もう一度言う、征海丸の停泊地点は利根川だ。 にも係らず、波打ち際がザバザバなんだ。確かにその日は大潮だった、でもそれだけじゃあそうはならない。

海がどうなっているかなんて、察しの悪い僕でも解る。

 

でも、関東のスロージギングを開拓したパイオニア精神あふれる征海丸は違う。

「帰りは遅くなるけどいい?凪になるから多分大丈夫だよ」

この時、このセリフにただ安堵するのではなく、その道を切り開いた偉大な人物の基準は常人のそれとは異なる事に気付くべきだった。

僕の感じる「荒れ」と、雨にも負けず、風にも負けず、凪の日も荒れの日も連日海に繰り出し、ゼロからポイントを開拓し、釣方を編み出して今の地位を作り上げた 船長の「荒れ」はレベルが違うのだ。当然だ、当たり前なんだ、あぁ!

 

かくして征海丸は犬吠埼沖を目指して航行開始したが、利根川の河口、銚子あたりで僕は自分の目を疑った。 銚子の沖堤防より高い波が次々と押し寄せ、それが堤防にぶつかって巨大な水柱ができているのだ。 横に目をやると、折り重なるように押し寄せるビルの2.5階くらいの高さの波、波!
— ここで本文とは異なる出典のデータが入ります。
-- ==== Sys2Proof/Laws/Frames.lean ====
section
/-!
SUPPORT. Laws/Frames.lean: for each shared operation, the fields of the state it leaves as they are. A lemma lists every
field its operation never touches; `simp` uses each conjunct.
-/
namespace Sys2Proof.Machine

variable (s : State)

/-! ## Outbound -/

@[simp] theorem pump_frame (l : Link) :
    (pump s l).run = s.run ∧ (pump s l).fault = s.fault ∧ (pump s l).retentionValid = s.retentionValid ∧
    (pump s l).straps = s.straps ∧ (pump s l).pins = s.pins ∧ (pump s l).feeds = s.feeds ∧
    (pump s l).grant = s.grant ∧ (pump s l).tray = s.tray ∧ (pump s l).shelf = s.shelf ∧
    (pump s l).stapler = s.stapler ∧ (pump s l).tower = s.tower ∧ (pump s l).stacker = s.stacker ∧
    (pump s l).pockets = s.pockets ∧ (pump s l).session = s.session ∧ (pump s l).jobs = s.jobs ∧
    (pump s l).tables = s.tables ∧ (pump s l).path = s.path ∧ (pump s l).timers = s.timers ∧
    (pump s l).races = s.races ∧ (pump s l).pending = s.pending := by
  unfold pump
  repeat' split
  all_goals simp

@[simp] theorem queueOut_frame (l : Link) (o : Outbound) :
    (queueOut s l o).run = s.run ∧ (queueOut s l o).fault = s.fault ∧
    (queueOut s l o).retentionValid = s.retentionValid ∧ (queueOut s l o).straps = s.straps ∧
    (queueOut s l o).pins = s.pins ∧ (queueOut s l o).feeds = s.feeds ∧ (queueOut s l o).grant = s.grant ∧
    (queueOut s l o).tray = s.tray ∧ (queueOut s l o).shelf = s.shelf ∧ (queueOut s l o).stapler = s.stapler ∧
    (queueOut s l o).tower = s.tower ∧ (queueOut s l o).stacker = s.stacker ∧
    (queueOut s l o).pockets = s.pockets ∧ (queueOut s l o).session = s.session ∧
    (queueOut s l o).jobs = s.jobs ∧ (queueOut s l o).tables = s.tables ∧ (queueOut s l o).path = s.path ∧
    (queueOut s l o).timers = s.timers ∧ (queueOut s l o).races = s.races ∧ (queueOut s l o).pending = s.pending := by
  simp [queueOut]

@[simp] theorem answer_frame (l : Link) (b : Bool) (k : Nat) (r : Result) (body : List Data) :
    (answer s l b k r body).run = s.run ∧ (answer s l b k r body).fault = s.fault ∧
    (answer s l b k r body).retentionValid = s.retentionValid ∧ (answer s l b k r body).straps = s.straps ∧
    (answer s l b k r body).pins = s.pins ∧ (answer s l b k r body).feeds = s.feeds ∧
    (answer s l b k r body).grant = s.grant ∧ (answer s l b k r body).tray = s.tray ∧
    (answer s l b k r body).shelf = s.shelf ∧ (answer s l b k r body).stapler = s.stapler ∧
    (answer s l b k r body).tower = s.tower ∧ (answer s l b k r body).stacker = s.stacker ∧
    (answer s l b k r body).pockets = s.pockets ∧ (answer s l b k r body).session = s.session ∧
    (answer s l b k r body).jobs = s.jobs ∧ (answer s l b k r body).tables = s.tables ∧
    (answer s l b k r body).path = s.path ∧ (answer s l b k r body).timers = s.timers ∧
    (answer s l b k r body).races = s.races ∧ (answer s l b k r body).pending = s.pending := by
  unfold answer
  repeat' split
  all_goals simp

@[simp] theorem answerTo_frame (l : Link) (f : Frame) (r : Result) (body : List Data) :
    (answerTo s l f r body).run = s.run ∧ (answerTo s l f r body).fault = s.fault ∧
    (answerTo s l f r body).retentionValid = s.retentionValid ∧ (answerTo s l f r body).straps = s.straps ∧
    (answerTo s l f r body).pins = s.pins ∧ (answerTo s l f r body).feeds = s.feeds ∧
    (answerTo s l f r body).grant = s.grant ∧ (answerTo s l f r body).tray = s.tray ∧
    (answerTo s l f r body).shelf = s.shelf ∧ (answerTo s l f r body).stapler = s.stapler ∧
    (answerTo s l f r body).tower = s.tower ∧ (answerTo s l f r body).stacker = s.stacker ∧
    (answerTo s l f r body).pockets = s.pockets ∧ (answerTo s l f r body).session = s.session ∧
    (answerTo s l f r body).jobs = s.jobs ∧ (answerTo s l f r body).tables = s.tables ∧
    (answerTo s l f r body).path = s.path ∧ (answerTo s l f r body).timers = s.timers ∧
    (answerTo s l f r body).races = s.races ∧ (answerTo s l f r body).pending = s.pending := by
  simp [answerTo]

@[simp] theorem refuse_frame (l : Link) (f : Frame) (r : Reason) :
    (refuse s l f r).run = s.run ∧ (refuse s l f r).fault = s.fault ∧
    (refuse s l f r).retentionValid = s.retentionValid ∧ (refuse s l f r).straps = s.straps ∧
    (refuse s l f r).pins = s.pins ∧ (refuse s l f r).feeds = s.feeds ∧ (refuse s l f r).grant = s.grant ∧
    (refuse s l f r).tray = s.tray ∧ (refuse s l f r).shelf = s.shelf ∧ (refuse s l f r).stapler = s.stapler ∧
    (refuse s l f r).tower = s.tower ∧ (refuse s l f r).stacker = s.stacker ∧
    (refuse s l f r).pockets = s.pockets ∧ (refuse s l f r).session = s.session ∧
    (refuse s l f r).jobs = s.jobs ∧ (refuse s l f r).tables = s.tables ∧ (refuse s l f r).path = s.path ∧
    (refuse s l f r).timers = s.timers ∧ (refuse s l f r).races = s.races ∧ (refuse s l f r).pending = s.pending := by
  simp [refuse]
頭を動かさず、目線を水平にして座っているのに何故か目の前に空が現れ、そうと思う間もなく今度は水面が目の前に現れる。 まるで、自分がベーリング海のカニ漁船で活躍する勇猛なクルーになったような錯覚すら覚える。

 

 北からの親潮利根川、南からの黒潮が複雑に交じり合うこの海域は波が高いし、うねりも出る。でもこれはいくらなんでもやりすぎだ。本当は写真と動画を撮りたかったけど、そんな余裕は無かった。

 

犬吠埼沖へ

船長は押し寄せる「山」のように大きな波とうねりを軽業師の如くヒラリひらりといなしながら船を進める。 船長の技量に惚れた、感動した。凄いぞ征海丸!

年配のベテラン電動ジグマンは「いやぁ、船長は男気があるなぁ。こんな波で出る人なんていないぞぅ。」と言っているが、まさにその通りで、僕たち以外に遊漁船や漁船の影は無い。当たり前だ、それが普通だ。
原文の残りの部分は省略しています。